The pension gender gap must be addressed

Written by: Sarah Hutchinson on 23 October, 2012
Filed under Economy, Work and Welfare

It is disappointing, if unsurprising, to read in research released by Scottish Widows that women’s pension savings have fallen relative to men’s in the last year. There is substantial evidence that women are already disadvantaged when it comes to pensions, but as the Fawcett Society have powerfully demonstrated, women’s finances have been squeezed from all directions as a result of the Coalition’s swingeing budget cuts. Persuading and supporting people to make long term savings is difficult at the best of times: when wages are stagnating, rents and childcare soaring, it’s going to be nearly impossible.

Scottish Widows found that only 42% of women, compared to 49% of men, are saving adequately for retirement. While the fall in savings generally is of concern, the research demonstrates women are being affected by the economic downturn more than men. 50% of women said they felt worse off than they did a year ago, compared to 45% of men. This has significant long-implications.

Behavioural economics suggests that people are susceptible to ‘hyperbolic discounting’: contrary to classical economic predictions, they do not necessarily value future spending at the same rate as current spending. So especially when times are difficult people will prioritise current spending over that in the distant, uncertain future. There is also evidence that women are more likely to use their income to plug gaps in family income, and prioritise the financial needs of their families over their own.

The report suggests that these factors may be contributing to the unequal rates of saving.

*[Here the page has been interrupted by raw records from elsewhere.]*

/-- The word of an instruction, from the written forms of the reference entries; a happening of the table has none. -/
def encode : Instr → Option Word
  | .nop => some (wordR 0x01#8 0 0 0)
  | .br off => some (wordC 0x02#8 0 off)
  | .bru n neg off => some (wordC 0x03#8 (encodeCond ⟨true, n, neg⟩) off)
  | .brv c off => some (wordC 0x04#8 (encodeCond c) off)
  | .cnv => some (wordR 0x05#8 0 0 0)
  | .call off => some (wordC 0x06#8 0 off)
  | .callr a => some (wordR 0x07#8 0 (encodeOperand a) 0)
  | .ret => some (wordR 0x08#8 0 0 0)
  | .exit => some (wordR 0x09#8 0 0 0)
  | .regang m => some (wordR 0x0A#8 0 0 m)
  | .trap i => some (0x0B#8 ++ i)
  | .mcall m p q => some (wordR 0x0C#8 m (encodeOperand p) (encodeOperand q))
  | .sleep n => some (wordI 0x0D#8 0 n)
  | .modex en g t rm sat fe => some (0x10#8 ++ en ++ g ++ t ++ rm ++ sat ++ fe ++ 0#4)
  | .modem en sc ord au aot => some (0x11#8 ++ en ++ sc ++ ord ++ au ++ aot ++ 0#10)
  | .mov d a => some (wordR 0x12#8 (encodeOperand d) (encodeOperand a) 0)
  | .movi d i => some (wordI 0x13#8 (encodeOperand d) i)
  | .movh d i => some (wordI 0x14#8 (encodeOperand d) i)
  | .sel d a b => some (wordR 0x15#8 (encodeOperand d) (encodeOperand a) (encodeOperand b))
  | .promo d a => some (wordR 0x16#8 (encodeOperand d) (encodeOperand a) 0)
  | .mkaff d a b => some (wordR 0x17#8 (encodeOperand d) (encodeOperand a) (encodeOperand b))
  | .setb n sp lo hi => some (0x18#8 ++ bits 3 n ++ bits 3 sp ++ 0#2 ++ encodeOperand lo ++ encodeOperand hi)
  | .rdsr d i => some (wordI 0x19#8 (encodeOperand d) i)
  | .wrsr d i => some (wordI 0x1A#8 (encodeOperand d) i)
  | .add d a b => some (wordR 0x20#8 (encodeOperand d) (encodeOperand a) (encodeOperand b))
  | .sub d a b => some (wordR 0x21#8 (encodeOperand d) (encodeOperand a) (encodeOperand b))
  | .mul d a b => some (wordR 0x22#8 (encodeOperand d) (encodeOperand a) (encodeOperand b))
  | .mulh d a b => some (wordR 0x23#8 (encodeOperand d) (encodeOperand a) (encodeOperand b))
  | .mad d a b => some (wordR 0x24#8 (encodeOperand d) (encodeOperand a) (encodeOperand b))
  | .neg d a => some (wordR 0x25#8 (encodeOperand d) (encodeOperand a) 0)
  | .abs d a => some (wordR 0x26#8 (encodeOperand d) (encodeOperand a) 0)
  | .min d a b => some (wordR 0x27#8 (encodeOperand d) (encodeOperand a) (encodeOperand b))
  | .max d a b => some (wordR 0x28#8 (encodeOperand d) (encodeOperand a) (encodeOperand b))
  | .clz d a => some (wordR 0x29#8 (encodeOperand d) (encodeOperand a) 0)
  | .popc d a => some (wordR 0x2A#8 (encodeOperand d) (encodeOperand a) 0)
  | .brev d a => some (wordR 0x2B#8 (encodeOperand d) (encodeOperand a) 0)
  | .and d a b => some (wordR 0x30#8 (encodeOperand d) (encodeOperand a) (encodeOperand b))
  | .or d a b => some (wordR 0x31#8 (encodeOperand d) (encodeOperand a) (encodeOperand b))
  | .xor d a b => some (wordR 0x32#8 (encodeOperand d) (encodeOperand a) (encodeOperand b))
  | .not d a => some (wordR 0x33#8 (encodeOperand d) (encodeOperand a) 0)
  | .shl d a b => some (wordR 0x34#8 (encodeOperand d) (encodeOperand a) (encodeOperand b))
  | .shr d a b => some (wordR 0x35#8 (encodeOperand d) (encodeOperand a) (encodeOperand b))
  | .sar d a b => some (wordR 0x36#8 (encodeOperand d) (encodeOperand a) (encodeOperand b))
  | .rot d a b => some (wordR 0x37#8 (encodeOperand d) (encodeOperand a) (encodeOperand b))
  | .bfx d a b => some (wordR 0x38#8 (encodeOperand d) (encodeOperand a) (encodeOperand b))
  | .bfi d a b => some (wordR 0x39#8 (encodeOperand d) (encodeOperand a) (encodeOperand b))
  | .fadd d a b => some (wordR 0x40#8 (encodeOperand d) (encodeOperand a) (encodeOperand b))
  | .fsub d a b => some (wordR 0x41#8 (encodeOperand d) (encodeOperand a) (encodeOperand b))
  | .fmul d a b => some (wordR 0x42#8 (encodeOperand d) (encodeOperand a) (encodeOperand b))
  | .fma d a b => some (wordR 0x43#8 (encodeOperand d) (encodeOperand a) (encodeOperand b))
  | .fmin d a b => some (wordR 0x44#8 (encodeOperand d) (encodeOperand a) (encodeOperand b))
  | .fmax d a b => some (wordR 0x45#8 (encodeOperand d) (encodeOperand a) (encodeOperand b))
  | .fabs d a => some (wordR 0x46#8 (encodeOperand d) (encodeOperand a) 0)
  | .fneg d a => some (wordR 0x47#8 (encodeOperand d) (encodeOperand a) 0)
  | .cmpEq d a b => some (wordR 0x50#8 (encodeOperand d) (encodeOperand a) (encodeOperand b))
  | .cmpNe d a b => some (wordR 0x51#8 (encodeOperand d) (encodeOperand a) (encodeOperand b))
  | .cmpLt d a b => some (wordR 0x52#8 (encodeOperand d) (encodeOperand a) (encodeOperand b))
  | .cmpLe d a b => some (wordR 0x53#8 (encodeOperand d) (encodeOperand a) (encodeOperand b))
  | .cmpGt d a b => some (wordR 0x54#8 (encodeOperand d) (encodeOperand a) (encodeOperand b))
  | .cmpGe d a b => some (wordR 0x55#8 (encodeOperand d) (encodeOperand a) (encodeOperand b))
  | .fcmpEq d a b => some (wordR 0x58#8 (encodeOperand d) (encodeOperand a) (encodeOperand b))
  | .fcmpNe d a b => some (wordR 0x59#8 (encodeOperand d) (encodeOperand a) (encodeOperand b))
  | .fcmpLt d a b => some (wordR 0x5A#8 (encodeOperand d) (encodeOperand a) (encodeOperand b))
  | .fcmpLe d a b => some (wordR 0x5B#8 (encodeOperand d) (encodeOperand a) (encodeOperand b))
  | .fcmpGt d a b => some (wordR 0x5C#8 (encodeOperand d) (encodeOperand a) (encodeOperand b))
  | .fcmpGe d a b => some (wordR 0x5D#8 (encodeOperand d) (encodeOperand a) (encodeOperand b))
  | .fcmpUn d a b => some (wordR 0x5E#8 (encodeOperand d) (encodeOperand a) (encodeOperand b))
  | .cvt d a b => some (wordR 0x60#8 (encodeOperand d) (encodeOperand a) (encodeOperand b))
  | .cvt8 d a b => some (wordR 0x61#8 (encodeOperand d) (encodeOperand a) (encodeOperand b))
  | .bsc d a => some (wordR 0x62#8 (encodeOperand d) (encodeOperand a) 0)
  | .bsq d a b => some (wordR 0x63#8 (encodeOperand d) (encodeOperand a) (encodeOperand b))
  | .exp2 d a => some (wordR 0x70#8 (encodeOperand d) (encodeOperand a) 0)
  | .log2 d a => some (wordR 0x71#8 (encodeOperand d) (encodeOperand a) 0)
  | .rcp d a => some (wordR 0x72#8 (encodeOperand d) (encodeOperand a) 0)
  | .rsq d a => some (wordR 0x73#8 (encodeOperand d) (encodeOperand a) 0)
  | .sqrt d a => some (wordR 0x74#8 (encodeOperand d) (encodeOperand a) 0)
  | .sin d a => some (wordR 0x75#8 (encodeOperand d) (encodeOperand a) 0)
  | .cos d a => some (wordR 0x76#8 (encodeOperand d) (encodeOperand a) 0)
  | .tanh d a => some (wordR 0x77#8 (encodeOperand d) (encodeOperand a) 0)
  | .sigm d a => some (wordR 0x78#8 (encodeOperand d) (encodeOperand a) 0)
  | .shflIdx d a b => some (wordR 0x80#8 (encodeOperand d) (encodeOperand a) (encodeOperand b))
  | .shflUp d a b => some (wordR 0x81#8 (encodeOperand d) (encodeOperand a) (encodeOperand b))
  | .shflDn d a b => some (wordR 0x82#8 (encodeOperand d) (encodeOperand a) (encodeOperand b))
  | .shflXor d a b => some (wordR 0x83#8 (encodeOperand d) (encodeOperand a) (encodeOperand b))
  | .voteAny d a => some (wordR 0x84#8 (encodeOperand d) (encodeOperand a) 0)
  | .voteAll d a => some (wordR 0x85#8 (encodeOperand d) (encodeOperand a) 0)
  | .voteBal d a => some (wordR 0x86#8 (encodeOperand d) (encodeOperand a) 0)
  | .redAdd d a => some (wordR 0x87#8 (encodeOperand d) (encodeOperand a) 0)
  | .redMin d a => some (wordR 0x88#8 (encodeOperand d) (encodeOperand a) 0)
  | .redMax d a => some (wordR 0x89#8 (encodeOperand d) (encodeOperand a) 0)
  | .scan d a b => some (wordR 0x8A#8 (encodeOperand d) (encodeOperand a) (encodeOperand b))
  | .scanx d a b => some (wordR 0x8B#8 (encodeOperand d) (encodeOperand a) (encodeOperand b))
  | .matchKey d a => some (wordR 0x8C#8 (encodeOperand d) (encodeOperand a) 0)
  | .rdlane d a b => some (wordR 0x8D#8 (encodeOperand d) (encodeOperand a) (encodeOperand b))
  | .wrlane d a b => some (wordR 0x8E#8 (encodeOperand d) (encodeOperand a) (encodeOperand b))
  | .ld d o b sz sx nt => some (wordM 0x90#8 (encodeOperand d) (encodeOperand o) b sz nt sx)
  | .st d o b sz nt => some (wordM 0x91#8 (encodeOperand d) (encodeOperand o) b sz nt false)
  | .ldu d o b sz sx nt => some (wordM 0x92#8 (encodeOperand d) (encodeOperand o) b sz nt sx)
  | .stu d o b sz sx nt => some (wordM 0x93#8 (encodeOperand d) (encodeOperand o) b sz nt sx)
  | .pf o b sz nt => some (wordM 0x94#8 0 (encodeOperand o) b sz nt false)
  | .lda d o b => some (wordA 0xA0#8 (encodeOperand d) (encodeOperand o) b 0)
  | .sta d o b => some (wordA 0xA1#8 (encodeOperand d) (encodeOperand o) b 0)
  | .atomAdd d o b r => some (wordA 0xA2#8 (encodeOperand d) (encodeOperand o) b r)
  | .atomMin d o b r => some (wordA 0xA3#8 (encodeOperand d) (encodeOperand o) b r)
  | .atomMax d o b r => some (wordA 0xA4#8 (encodeOperand d) (encodeOperand o) b r)
  | .atomAnd d o b r => some (wordA 0xA5#8 (encodeOperand d) (encodeOperand o) b r)
  | .atomOr d o b r => some (wordA 0xA6#8 (encodeOperand d) (encodeOperand o) b r)
  | .atomXor d o b r => some (wordA 0xA7#8 (encodeOperand d) (encodeOperand o) b r)
  | .atomXchg d o b r => some (wordA 0xA8#8 (encodeOperand d) (encodeOperand o) b r)
  | .atomCas d o b r => some (wordA 0xA9#8 (encodeOperand d) (encodeOperand o) b r)
  | .atomFadd d o b r => some (wordA 0xAA#8 (encodeOperand d) (encodeOperand o) b r)
  | .atomInc d o b r => some (wordA 0xAB#8 (encodeOperand d) (encodeOperand o) b r)
  | .cqPost k q f => some (0xB0#8 ++ bits 2 k ++ encodeOperand q ++ bits 5 f ++ 0#9)
  | .batClose d => some (wordR 0xB1#8 (encodeOperand d) 0 0)
  | .waitBat a => some (wordR 0xB2#8 0 (encodeOperand a) 0)
  | .hbFill a => some (wordR 0xB3#8 0 (encodeOperand a) 0)
  | .hbAcq a => some (wordR 0xB4#8 0 (encodeOperand a) 0)
  | .hbRel a => some (wordR 0xB5#8 0 (encodeOperand a) 0)
  | .hbState d a => some (wordR 0xB6#8 (encodeOperand d) (encodeOperand a) 0)
  | .hbCfg a b => some (wordR 0xB7#8 0 (encodeOperand a) (encodeOperand b))
  | .mmaBi8 c a wb v s rows acc => some (0xC0#8 ++ bits 5 c ++ bits 5 a ++ bits 2 wb ++ bits 6 v ++ bits 2 s ++ 0#1 ++ bits 2 rows ++ BitVec.ofBool acc)
  | .mmaBi4 c a wb v s rows acc => some (0xC1#8 ++ bits 5 c ++ bits 5 a ++ bits 2 wb ++ bits 6 v ++ bits 2 s ++ 0#1 ++ bits 2 rows ++ BitVec.ofBool acc)
  | .mmaI8w c a wb v s rows acc => some (0xC2#8 ++ bits 5 c ++ bits 5 a ++ bits 2 wb ++ bits 6 v ++ bits 2 s ++ 0#1 ++ bits 2 rows ++ BitVec.ofBool acc)
  | .mwait => some (wordR 0xC3#8 0 0 0)
  | .mzero a => some (wordR 0xC4#8 0 (encodeOperand a) 0)
  | .mnorm d a => some (wordR 0xC5#8 (encodeOperand d) (encodeOperand a) 0)
  | .mwsel a => some (wordR 0xC6#8 0 (encodeOperand a) 0)
  | .mfence => some (wordR 0xC7#8 0 0 0)
  | .btonTake => some (wordR 0xC8#8 0 0 0)
  | .btonPass => some (wordR 0xC9#8 0 0 0)
  | .recRun a b => some (wordR 0xD0#8 0 (encodeOperand a) (encodeOperand b))
  | .recChild d => some (wordR 0xD1#8 (encodeOperand d) 0 0)
  | .recRet a => some (wordR 0xD2#8 0 (encodeOperand a) 0)
  | .recWait d => some (wordR 0xD3#8 (encodeOperand d) 0 0)
  | .spawn d a b => some (wordR 0xD4#8 (encodeOperand d) (encodeOperand a) (encodeOperand b))
  | .cjoin d => some (wordR 0xD5#8 (encodeOperand d) 0 0)
  | .barInit b m => some (0xE0#8 ++ bits 5 b ++ encodeOperand m ++ 0#11)
  | .barArrive b m => some (0xE1#8 ++ bits 5 b ++ encodeOperand m ++ 0#11)
  | .barWait b m => some (0xE2#8 ++ bits 5 b ++ encodeOperand m ++ 0#11)
  | .barSync b m => some (0xE3#8 ++ bits 5 b ++ encodeOperand m ++ 0#11)
  | .barInval b m => some (0xE4#8 ++ bits 5 b ++ encodeOperand m ++ 0#11)
  | .ckpt => some (wordR 0xE7#8 0 0 0)
  | .balBurn a b => some (wordR 0xE8#8 0 (encodeOperand a) (encodeOperand b))
  | .balShunt d a => some (wordR 0xE9#8 (encodeOperand d) (encodeOperand a) 0)
  | .balStop => some (wordR 0xEA#8 0 0 0)
  | .eret => some (wordR 0xF0#8 0 0 0)
  | .hv i => some (0xF1#8 ++ i)
  | .mcsWr a b => some (wordR 0xF2#8 0 (encodeOperand a) (encodeOperand b))
  | .iinv => some (wordR 0xF3#8 0 0 0)
  | .tlbinv a => some (wordR 0xF4#8 0 (encodeOperand a) 0)
  | .rgn => some (wordI 0xE6#8 0 0)
  | .rgnI => some (wordI 0xE6#8 0 1)
  | .rgnE => some (wordI 0xE6#8 0 2)
  | .fenceAll sc => some (0xE5#8 ++ bits 3 sc ++ 0#2 ++ 0#19)
  | .fenceLoads sc => some (0xE5#8 ++ bits 3 sc ++ 1#2 ++ 0#19)
  | .fenceStores sc => some (0xE5#8 ++ bits 3 sc ++ 2#2 ++ 0#19)
  | .fenceEngines sc => some (0xE5#8 ++ bits 3 sc ++ 3#2 ++ 0#19)
  | .waveEnd _ => none
  | .sleepExpiry _ _ => none
  | .thrcfgWrite _ _ => none
  | .colstatWrite _ _ => none
  | .sectorReturn _ _ _ => none
  | .bankLoadStart _ => none
  | .bankLoadComplete _ => none
  | .mmaWordStart _ _ => none
  | .mmaWordComplete _ => none
  | .mzeroComplete _ => none
  | .mnormComplete _ => none
  | .routineCall _ _ => none
  | .burnExpiry _ => none
  | .starvationPriority _ _ => none
  | .headerLineChange _ => none
  | .copy _ => none
  | .fill _ => none
  | .reduceCopy _ => none
  | .copySignal _ => none
  | .copyVoid _ => none
  | .packetComplete _ _ => none
  | .fillComplete _ _ => none
  | .workQueueRead _ => none
  | .launch _ => none
  | .workSignal _ => none
  | .gload _ => none
  | .workVoid _ => none
  | .forwardingQueuePacket _ => none
  | .placementDecision => none
  | .coresidentReservation _ => none
  | .launchComplete _ => none
  | .trig _ _ => none
  | .graphRunStart _ _ => none
  | .graphNodeStart _ _ _ => none
  | .graphRunEnd _ _ => none
  | .qreg _ => none
  | .qset _ => none
  | .peek _ => none
  | .resolve _ => none
  | .kill _ => none
  | .zero _ => none
  | .zeroComplete _ => none
  | .timeQuantumExpiry _ => none
  | .cisternSwap _ => none
  | .pinnedTimeout _ => none
  | .takeOver => none
  | .checkpointAttempt _ => none
  | .checkpointAttemptTimeout _ => none
  | .pinnedCheckpoint _ => none
  | .uceConsumed _ => none
  | .correctedError _ => none
  | .leak => none
  | .auditReplay _ _ _ _ => none
  | .railReading _ _ _ => none
  | .throttle _ _ => none
  | .columnRestart _ => none
  | .phaseFailure _ _ => none
  | .columnGate _ => none
  | .inrushGrant _ => none
  | .wakeStepWait _ => none
  | .islpt _ _ => none
  | .islptChangeDone _ => none
  | .laystg _ => none
  | .laycmt _ => none
  | .basecampRestart => none
  | .fabid _ => none
  | .registerWrite _ _ _ => none
  | .selfTestDrain => none
  | .selfTestPreempt => none
  | .scanSelfTestDone _ => none
  | .spareReplacement _ => none
  | .attestationReport _ => none
  | .otpMinimumVersionRaise _ => none
  | .packageReset _ _ _ => none
  | .islandPowerUp _ => none
  | .inboundRequest _ => none
  | .unreachable _ _ => none
  | .unassignedOpcode _ => none
  | .fetchFault => none
  | .storePerformed _ _ => none
  | .rangeWalkComplete _ _ => none
  | .wakeStepEnd _ => none
  | .coolingShortfall _ _ => none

While 35% of men were mainly saving for the long-term, only 28% of women were doing the same, with 40% of women saving for the short term. 31% of women were saving for a rainy day, and the report notes “many women consider their long-term savings as a pot to dip into to cover unexpected, or rainy day, costs not primarily as a fund to be ring-fenced and protected for the long-term in order to pay for their retirement.” This reflects the findings of my own research with carers, men and women, who when faced with the immediate and often urgent needs of their families, preferred to save in ways that enabled them to access their money to meet current needs over their own pension.

Pensions policy needs to reflect how people make decisions, and respect the fact that income insecurity and caring responsibilities may mean that it is rational, and unavoidable, to prioritise covering the mortgage, or the rent, or providing for your children. Labour took this on board and did a lot to protect women’s retirement prospects. They made it easier for women to build a pension in their own right, and boosted many older women’s incomes through the Pension Credit for example. Auto-enrolment is an important step forward in this regard. But as Greg McClymont points out, the Coalition has let down many low-paid women in its implementation.

As the Coalition considers its ‘minty green’ paper on the single tier state pension, the implications for the gender pension savings gap must take priority. Scottish Widow’s suggestion of partners sharing pension contributions to protect the savings of women not in employment is interesting, but we must take into account single parents, or those caring for spouses also unable to work. Eliminating inequality in pay and employment is essential, as is tackling financial illiteracy. Employers must be engaged in these efforts. Responsible capitalism must include ensuring that employees are able to provide for the long-term as well as the short, and this should be seriously considered in any discussion of ‘pre-distribution.’

We already know that women are already bearing the brunt of the Coalition’s austerity, and the growing pensions savings gap suggests that women will be feeling the effects of the government’s botched attempts at deficit reduction for decades to come. Pensions policy will only work if it takes seriously the way that people make plans about the future, and the financial pressures they face in the here-and-now. The consequences of ignoring this will be dire and expensive to rectify.